Nothing beyond the line containing "def thermTrip (reading" should be printed; print each line exactly from the first line of the listing below through it.

-------------------------

-- ==== Sys2Proof/Machine/Thermal.lean ====
section
/-! DEFINITION. Temperatures, the housekeeping orbit, throttling, cluster stops, THERMTRIP_N, pin faults, service life and VCORE steering
(R70 to R72, R80 to R83, chapter 22): rows PACE_WINDOW_END, HK_SAMPLE, THM_CONV, CONV_DONE, the throttle's, CLUSTER_RESTART, PIN_FAULT,
HOURLY_REANCHOR and VCORE_STEP. A temperature is a signed number of 1/16 °C. -/
namespace Sys2Proof.Machine

/-- A whole number of °C. -/
def degC (n : Nat) : Int := 16 * n

/-- °C + 64 in eight bits. -/
def tempCode (t : Int) : Nat := (clampI 0 255 ((t + 1024) / 16)).toNat

/-! ### THERMTRIP_N (R748) -/

/-- THERMTRIP_N is asserted until a power-on reset: lanes and direct drive ports stop, and a record says why. Its data are a number of
the reading, a channel of R733 or 256 and a physical index, and the temperature (PRESUMED, notes/assumptions/80). -/
def thermTrip (reading : Nat) (t : Int) : Act := fun s =>
  if tripped s then [] else
  acts [
    eff [.emit (.pin 67 false)],
    actsFor (List.range 64) linkDown,
    eff ((List.range 4).flatMap salDown),
    actsFor ((List.range 4).filter (xplUp s)) xplDown,
    eff ((List.range 4).map fun p => .prm (Prm.ETH_STATE p) 0),
    eff ((List.range 16).map fun p => .fld (Reg.DDP_PORT_STAT p) Fld.DDP_PORT_STAT.RUNNING 0),
    syncTlk,
    nvsRecord 4 (leBytes 2 reading ++ leBytes 2 (unsgn 16 t)),
    eff [.fld Reg.THM_STAT Fld.THM_STAT.TRIP 1]] s

/-- The checks of a live reading at 120 °C and 125 °C (R747, R748). -/
def hotChecks (reading : Nat) (t : Int) : Act := acts [
  if degC 120 ≤ t then pairYield 1 else eff [],
  if degC 125 ≤ t then thermTrip reading t else eff []]

/-! ### Pace monitors (R70 to R72, R746) -/

/-- Whole hours of uptime since an instant. -/
def hoursSince (s : State) (t : Nat) : Nat := (s.uptime - t) / (3600 * secTicks)

/-- The temperature equivalent of a unit's rate. -/
def unitTempOf (s : State) (p rate : Nat) : Int :=
  (Config.paceToTemp p rate (s.fld (Reg.PWR_VCORE (p / 544)) Fld.PWR_VCORE.MEASURED_MV) (hoursSince s s.thm.anchor) : Int) - 1024

/-- A unit at 115 °C or more shuts itself down: a unit fault, fenced at once. -/
def thermalShutdown (p : Nat) (t : Int) : Act := acts [
  answerFault p [],
  eff [.count Prm.THM_UNIT_SHUTDOWNS 1, .raise 235],
  fence p,
  nvsRecord 3 (leBytes 2 p ++ leBytes 2 (unsgn 16 t)),
  eff [effUnit p fun u => { u with hot := true }]]

/-- A window of a pace monitor ends. A unit that is powered down has none. -/
def actPaceWindowEnd (p : Fin 2176) (rate : Nat) : Act := fun s =>
  if s.boot.excluded.contains (p / 544) ∨ !slotPowered s p then [.fld (Reg.THM_PACE_UNIT p) Fld.THM_PACE_UNIT.VALID 0] else
  let r := rate % 65536
  let t := unitTempOf s p r
  acts [
    eff [.reg (Reg.THM_PACE_UNIT p) (w32 (2 ^ 31 + r)), .thm fun x => { x with unitTemp := x.unitTemp.put p.val (t + 1024).toNat }],
    if degC 115 ≤ t then acts [thermalShutdown p t, swapAbort] else eff [],
    hotChecks (256 + p) t] s

def execPaceWindowEnd (p : Fin 2176) (rate : Nat) (s : State) : Host.Outcome State Fault Refusal := (actPaceWindowEnd p rate).outcome s

/-! ### Samples (R733, R736, R805, R610) -/

/-- A sampled value as a temperature. -/
def chanTemp (s : State) (ch : Nat) : Int := sgn 16 (s.fld (Reg.THM_CHAN ch) Fld.THM_CHAN.VALUE)

def chanValid (s : State) (ch : Nat) : Bool := s.flag (Reg.THM_CHAN ch) Fld.THM_CHAN.VALID

/-- Units of a cluster that are powered and have a rate. -/
def pacedUnits (s : State) (c : Nat) : List Nat :=
  ((List.range 17).map (17 * c + ·)).filter fun p => slotPowered s p && s.flag (Reg.THM_PACE_UNIT p) Fld.THM_PACE_UNIT.VALID

def paceRate (s : State) (p : Nat) : Nat := s.fld (Reg.THM_PACE_UNIT p) Fld.THM_PACE_UNIT.RATE

/-- The summary of a cluster: its highest temperature, its lowest rate and the slot of that; the centre diode of its die while no unit is
powered (R805). -/
def clusterSummary (s : State) (c : Nat) : Int × Nat × Nat :=
  match pacedUnits s c with
  | [] => (chanTemp s (152 + c / 32), 0, 0)
  | p :: ps =>
    let slow := ps.foldl (fun a q => if paceRate s q < paceRate s a then q else a) p
    let hot := (p :: ps).foldl (fun a q => max a (s.thm.unitTemp.getD q 0)) 0
    ((hot : Int) - 1024, paceRate s slow, slow % 17)

/-- A value joins its channel. -/
def chanPut (ch v : Nat) (bad : Bool) : Eff := .reg (Reg.THM_CHAN ch) (w32 (2 ^ 31 + (if bad then 2 ^ 30 else 0) + v % 65536))

/-- THM_REGION_TJ of a region: its highest summary. -/
def regionTj (r : Nat) : Act := fun s =>
  let ts := ((List.range 8).map (8 * r + ·)).filterMap fun c =>
    if chanValid s c && !s.boot.excluded.contains (c / 32) then some (chanTemp s c) else none
  match ts with
  | [] => []
  | t :: ts => [.prm (Prm.THM_REGION_TJ r) (w32 (unsgn 32 (ts.foldl (fun a b => if a < b then b else a) t)))]

/-- R745: a cluster reaches THM_CLUSTER_STOP_C. Its roles move and its slots power down at the next boundary. -/
def clusterStop (c : Nat) : Eff := .thm fun t => { t with stopped := insertNat c t.stopped }

/-- A cluster summary is sampled. -/
def sampleCluster (c : Nat) : Act := fun s =>
  if s.boot.excluded.contains (c / 32) then [.reg (Reg.THM_PACE_CLUSTER c) 0, chanPut c 0 false] else
  let x := clusterSummary s c
  let now := s.uptime
  let stop := decide (degC (s.pn Prm.THM_CLUSTER_STOP_C) ≤ x.1) && !clusterStopped s c && !s.arm.halted
  let cool := decide (x.1 < degC (s.pn Prm.THM_RELEASE_C))
  acts [
    eff [.reg (Reg.THM_PACE_CLUSTER c) (w32 (tempCode x.1 * 2 ^ 24 + x.2.2 * 2 ^ 16 + x.2.1)), chanPut c (unsgn 16 x.1) false],
    regionTj (c / 8),
    eff (if stop then [clusterStop c, .count Prm.THM_CLUSTER_STOPS 1] else []),
    eff [.thm fun t => { t with stopCool := if cool then (if t.stopCool.has c then t.stopCool else t.stopCool.put c now) else t.stopCool.del c }]] s

/-- A supply monitor is sampled (R736). -/
def sampleSupply (m v : Nat) : Act := fun s =>
  let bad := decide (v < s.pn (Prm.PWR_MON_LO m)) || decide (s.pn (Prm.PWR_MON_HI m) < v)
  let alert := bad && bitOf (s.pn Prm.THM_ALERT_CFG) 1
  acts [
    eff (chanPut (160 + m) v bad :: (if bad then [.count Prm.PWR_MON_EVENTS 1, .raise 237] else [])),
    eff (if alert then [.thm fun t => { t with alertSupply := true }] else []),
    syncAlert] s

/-- A stack's temperature is sampled: double-rate refresh above 85 °C (R610). -/
def sampleStack (m v : Nat) : Act := fun _ =>
  let t := sgn 16 v
  [chanPut (208 + m) v false, .fld (Reg.MEM_STAT m) Fld.MEM_STAT.TEMP (tempCode t), .fld (Reg.MEM_STAT m) Fld.MEM_STAT.REFRESH_2X (boolNat (decide (degC 85 < t)))]

/-- One channel is sampled, and reads v. A cluster summary is what the pace monitors say, and a reserved channel samples nothing. -/
def sampleChan (ch v : Nat) : Act :=
  if ch < 128 then sampleCluster ch
  else if ch < 160 then acts [eff [chanPut ch v false], hotChecks ch (sgn 16 v)]
  else if ch < 208 then sampleSupply (ch - 160) (v % 65536)
  else if ch < 212 then sampleStack (ch - 208) v
  else if ch < 216 then eff [chanPut ch v false]
  else eff []

/-- MEASURED_MV follows the last of the four sense points of a die. -/
def meanVcore (ch : Nat) : Act := fun s =>
  if ch < 160 ∨ 176 ≤ ch ∨ ch % 4 ≠ 3 then [] else
  let sum := ((List.range 4).map fun k => s.fld (Reg.THM_CHAN (ch - k)) Fld.THM_CHAN.VALUE).foldl (· + ·) 0
  [.fld (Reg.PWR_VCORE ((ch - 160) / 4)) Fld.PWR_VCORE.MEASURED_MV (min 1023 (sum / 4))]

/-! ### The end of an orbit (R732, R737 to R739) -/

/-- The highest temperature of some channels. -/
def hottest (s : State) (chs : List Nat) : Option Int :=
  (chs.filter (chanValid s)).foldl (fun a ch => match a with
    | none => some (chanTemp s ch)
    | some t => some (if t < chanTemp s ch then chanTemp s ch else t)) none

/-- The logic class, without the clusters of excluded dies, and the I/O and memory class. -/
def logicTj (s : State) : Option Int := hottest s ((List.range 128).filter fun c => !s.boot.excluded.contains (c / 32))
def ioTj (s : State) : Option Int := hottest s ((List.range 32).map (128 + ·) ++ (List.range 4).map (208 + ·))

/-- Tj: the higher of the two; the lowest temperature there is before anything is sampled. -/
def tjNow (s : State) : Int := match logicTj s, ioTj s with
  | some a, some b => if a < b then b else a
  | some a, none => a
  | none, some b => b
  | none, none => -1024

/-- Power of a rail in 0.1 W (R738). -/
def railPower (s : State) (q : Nat) : Nat :=
  if q < 4 then s.fld (Reg.THM_CHAN (212 + q)) Fld.THM_CHAN.VALUE * s.fld (Reg.PWR_VCORE q) Fld.PWR_VCORE.MEASURED_MV / 1000
  else Config.railModel q s.flt.bind.size % 2 ^ 32

def packagePower (s : State) : Nat := ((List.range 10).map (railPower s)).foldl (· + ·) 0

/-- The causes of R737 as the orbit finds them: bit 0 thermal, bit 1 power. -/
def causesNow (s : State) : Nat :=
  boolNat (decide (degC 100 ≤ tjNow s)) + 2 * boolNat (decide (10 ≤ s.thm.overOrbits))

/-- A new request (R737); during a restoration it starts from the level in force (R743). -/
def newRequest (cause : Nat) : Act := fun s =>
  let n := s.flt.bind.size
  let step := s.pn Prm.THM_TARGET_STEP
  let alert := bitOf (s.pn Prm.THM_ALERT_CFG) 0
  acts [
    eff [throttleFld Fld.THM_THROTTLE.REQUESTED 1, throttleFld Fld.THM_THROTTLE.ENFORCING 0, throttleFld Fld.THM_THROTTLE.CAUSE cause,
      throttleFld Fld.THM_THROTTLE.GRACE_LEFT_MS (s.pn Prm.THM_GRACE_MS), throttleFld Fld.THM_THROTTLE.TARGET (100 - step),
      .thm (fun t => { t with n0 := n, step := step, graceOver := false, restoring := false, alertThrottle := alert }),
      .count Prm.THM_REQUESTS 1, .raise 232],
    syncAlert] s

/-- The firmware's part of an orbit. -/
def throttleOrbit : Act := fun s =>
  let cause := causesNow s
  if s.arm.halted then [] else
  if throttled s ∧ !s.thm.restoring then
    let left := s.fld Reg.THM_THROTTLE Fld.THM_THROTTLE.GRACE_LEFT_MS
    [throttleFld Fld.THM_THROTTLE.CAUSE (s.fld Reg.THM_THROTTLE Fld.THM_THROTTLE.CAUSE ||| cause), throttleFld Fld.THM_THROTTLE.GRACE_LEFT_MS (left - 10), .raise 232]
  else if cause ≠ 0 then newRequest cause s
  else raiseIf (throttled s) 232

/-- Conditions that an orbit reports again: a hot tile zone (R503), steering at its limit (R525), and a follower beyond TIM_AGREE_NS
(R534). -/
def orbitReports : Act := fun s =>
  let zone := s.tlk.tiles.entries.any fun e => match e.2.telem with | some b => e.2.present && zoneHot s b | none => false
  let apart := servoMode s == 3 && (match s.tim.master with
    | some m => (match s.tim.peers.find m with | some p => decide (s.pn Prm.TIM_AGREE_NS * NS < p.theta.natAbs) | none => false)
    | none => false)
  raiseIf zone 196 ++ raiseIf (s.flag Reg.TIM_STATE Fld.TIM_STATE.AT_LIMIT) 211 ++
    (if apart then [.raise 214, .count Prm.TIM_AGREE_EVENTS 1] else [])

/-- An orbit ends: class readings, power, the request. -/
def orbitEnd : Act := acts [
  (fun s =>
    let now := s.uptime
    let tj := tjNow s
    let pw := packagePower s
    let past := decide (10 * s.pn Prm.PWR_LIMIT_W < pw)
    let n := if past then s.thm.overOrbits + 1 else 0
    let cool := decide (tj < degC (s.pn Prm.THM_RELEASE_C))
    let low := decide (pw < 10 * s.pn Prm.PWR_LIMIT_W)
    let clean := !(List.range 48).any fun m => s.flag (Reg.THM_CHAN (160 + m)) Fld.THM_CHAN.OUT_OF_RANGE
    [.fld Reg.THM_STAT Fld.THM_STAT.ORBIT ((s.fld Reg.THM_STAT Fld.THM_STAT.ORBIT + 1) % 4096),
     .fld Reg.THM_STAT Fld.THM_STAT.TJ_LOGIC (match logicTj s with | some t => tempCode t | none => 0),
     .fld Reg.THM_STAT Fld.THM_STAT.TJ_IO (match ioTj s with | some t => tempCode t | none => 0),
     .prm Prm.THM_TJ_MAX (w32 (max (s.pn Prm.THM_TJ_MAX) tj.toNat)), .prm Prm.PWR_PACKAGE_W (w32 pw),
     .thm fun t => { t with
       overOrbits := n, coolSince := if cool then some (t.coolSince.getD now) else none, powSince := if low then some (t.powSince.getD now) else none,
       alertSupply := t.alertSupply && !clean }] ++
    (List.range 10).map (fun q => .prm (Prm.PWR_RAIL_W q) (w32 (railPower s q))) ++
    (if n = 10 then [.count Prm.PWR_LIMIT_EVENTS 1] else [])),
  syncAlert, orbitReports, throttleOrbit]

/-- The housekeeping orbit samples its next channel. It runs from the end of STRAP on. -/
def actHkSample (value : Nat) : Act := fun s =>
  if s.fld Reg.HUB_BOOT Fld.HUB_BOOT.STATE < 2 then [] else
  let ch := s.thm.nextChan % 256
  acts [
    sampleChan ch value, meanVcore ch,
    eff [.thm fun t => { t with nextChan := (ch + 1) % 256 }],
    if ch = 255 then orbitEnd else eff []] s

def execHkSample (value : Nat) (s : State) : Host.Outcome State Fault Refusal := (actHkSample value).outcome s

/-! ### Host-triggered conversions (R734, R735) -/

/-- A write of GO. -/
def actThmConv (v : Word) : Act := fun s =>
  let keep := fun w => setFld (setFld w Fld.THM_CONV.OVERRUN (boolNat (s.flag Reg.THM_CONV Fld.THM_CONV.OVERRUN && getFld v Fld.THM_CONV.OVERRUN == 0)))
    Fld.THM_CONV.DONE (boolNat (s.flag Reg.THM_CONV Fld.THM_CONV.DONE && getFld v Fld.THM_CONV.DONE == 0))
  let w := setFld (keep (s.rd Reg.THM_CONV)) Fld.THM_CONV.CHANNEL (getFld v Fld.THM_CONV.CHANNEL)
  if getFld v Fld.THM_CONV.GO = 0 then []
  else if s.thm.conv.isSome then [.reg Reg.THM_CONV (setFld w Fld.THM_CONV.OVERRUN 1), .count Prm.THM_CONV_OVERRUNS 1, .raise 238]
  else
    let ch := getFld v Fld.THM_CONV.CHANNEL
    [.reg Reg.THM_CONV (setFld (setFld w Fld.THM_CONV.GO 1) Fld.THM_CONV.PENDING 1), .thm fun t => { t with conv := some ch }]

def execThmConv (v : Word) (s : State) : Host.Outcome State Fault Refusal := (actThmConv v).outcome s

/-- The conversion asked for completes. -/
def actConvDone (value : Nat) : Act := fun s =>
  match s.thm.conv with
  | none => []
  | some ch => acts [
      sampleChan ch value,
      fun s => [
        .reg Reg.THM_CONV_RESULT (w32 (2 ^ 31 + ch % 256 * 2 ^ 16 + s.fld (Reg.THM_CHAN ch) Fld.THM_CHAN.VALUE)),
        .fld Reg.THM_CONV Fld.THM_CONV.GO 0, .fld Reg.THM_CONV Fld.THM_CONV.PENDING 0, .fld Reg.THM_CONV Fld.THM_CONV.DONE 1,
        .thm fun t => { t with conv := none }]] s

def execConvDone (value : Nat) (s : State) : Host.Outcome State Fault Refusal := (actConvDone value).outcome s

/-! ### Throttling (R739 to R744) -/

/-- Units that would be bound at a shed level; what is bound where the level leaves no placement. -/
def boundAt (s : State) (level : Nat) : Nat :=
  let t := { s with regs := regPut s.regs Reg.THM_THROTTLE (setFld (s.rd Reg.THM_THROTTLE) Fld.THM_THROTTLE.SHED_LEVEL level) }
  match placement t (isStandby s && s.flt.warm.isNone && s.flt.swap.isNone) with
  | some m => m.size
  | none => s.flt.bind.size

/-- Levels from one above lo to hi are entered (R741: THM_SHED). -/
def shedTo (lo hi : Nat) : List Eff := setShed hi ++ (List.range (hi - lo)).map fun k => .count (Prm.THM_SHED (lo + k)) 1

/-- R740: the grace time has run out. -/
def actThrottleEnforce : Act := fun s =>
  if s.arm.halted ∨ !throttled s ∨ s.thm.graceOver ∨ s.thm.restoring then [] else
  let past := [throttleFld Fld.THM_THROTTLE.GRACE_LEFT_MS 0, .thm fun t => { t with graceOver := true }]
  if !overTarget s s.flt.bind.size then past else
  let cur := shedLevel s
  let lvl := (((List.range 12).filter (cur ≤ ·)).find? fun k => !overTarget s (boundAt s k)).getD 11
  past ++ [throttleFld Fld.THM_THROTTLE.ENFORCING 1, .raise 233, .count Prm.THM_ENFORCEMENTS 1] ++ shedTo cur lvl ++
    (List.range 4).map fun d => .fld (Reg.PWR_VCORE d) Fld.PWR_VCORE.THROTTLED 1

-------------------------

*FINISHED TASK*
-- ==== Sys2Proof/Machine/Thermal.lean ====
section
/-! DEFINITION. Temperatures, the housekeeping orbit, throttling, cluster stops, THERMTRIP_N, pin faults, service life and VCORE steering
(R70 to R72, R80 to R83, chapter 22): rows PACE_WINDOW_END, HK_SAMPLE, THM_CONV, CONV_DONE, the throttle's, CLUSTER_RESTART, PIN_FAULT,
HOURLY_REANCHOR and VCORE_STEP. A temperature is a signed number of 1/16 °C. -/
namespace Sys2Proof.Machine

/-- A whole number of °C. -/
def degC (n : Nat) : Int := 16 * n

/-- °C + 64 in eight bits. -/
def tempCode (t : Int) : Nat := (clampI 0 255 ((t + 1024) / 16)).toNat

/-! ### THERMTRIP_N (R748) -/

/-- THERMTRIP_N is asserted until a power-on reset: lanes and direct drive ports stop, and a record says why. Its data are a number of
the reading, a channel of R733 or 256 and a physical index, and the temperature (PRESUMED, notes/assumptions/80). -/
def thermTrip (reading : Nat) (t : Int) : Act := fun s =>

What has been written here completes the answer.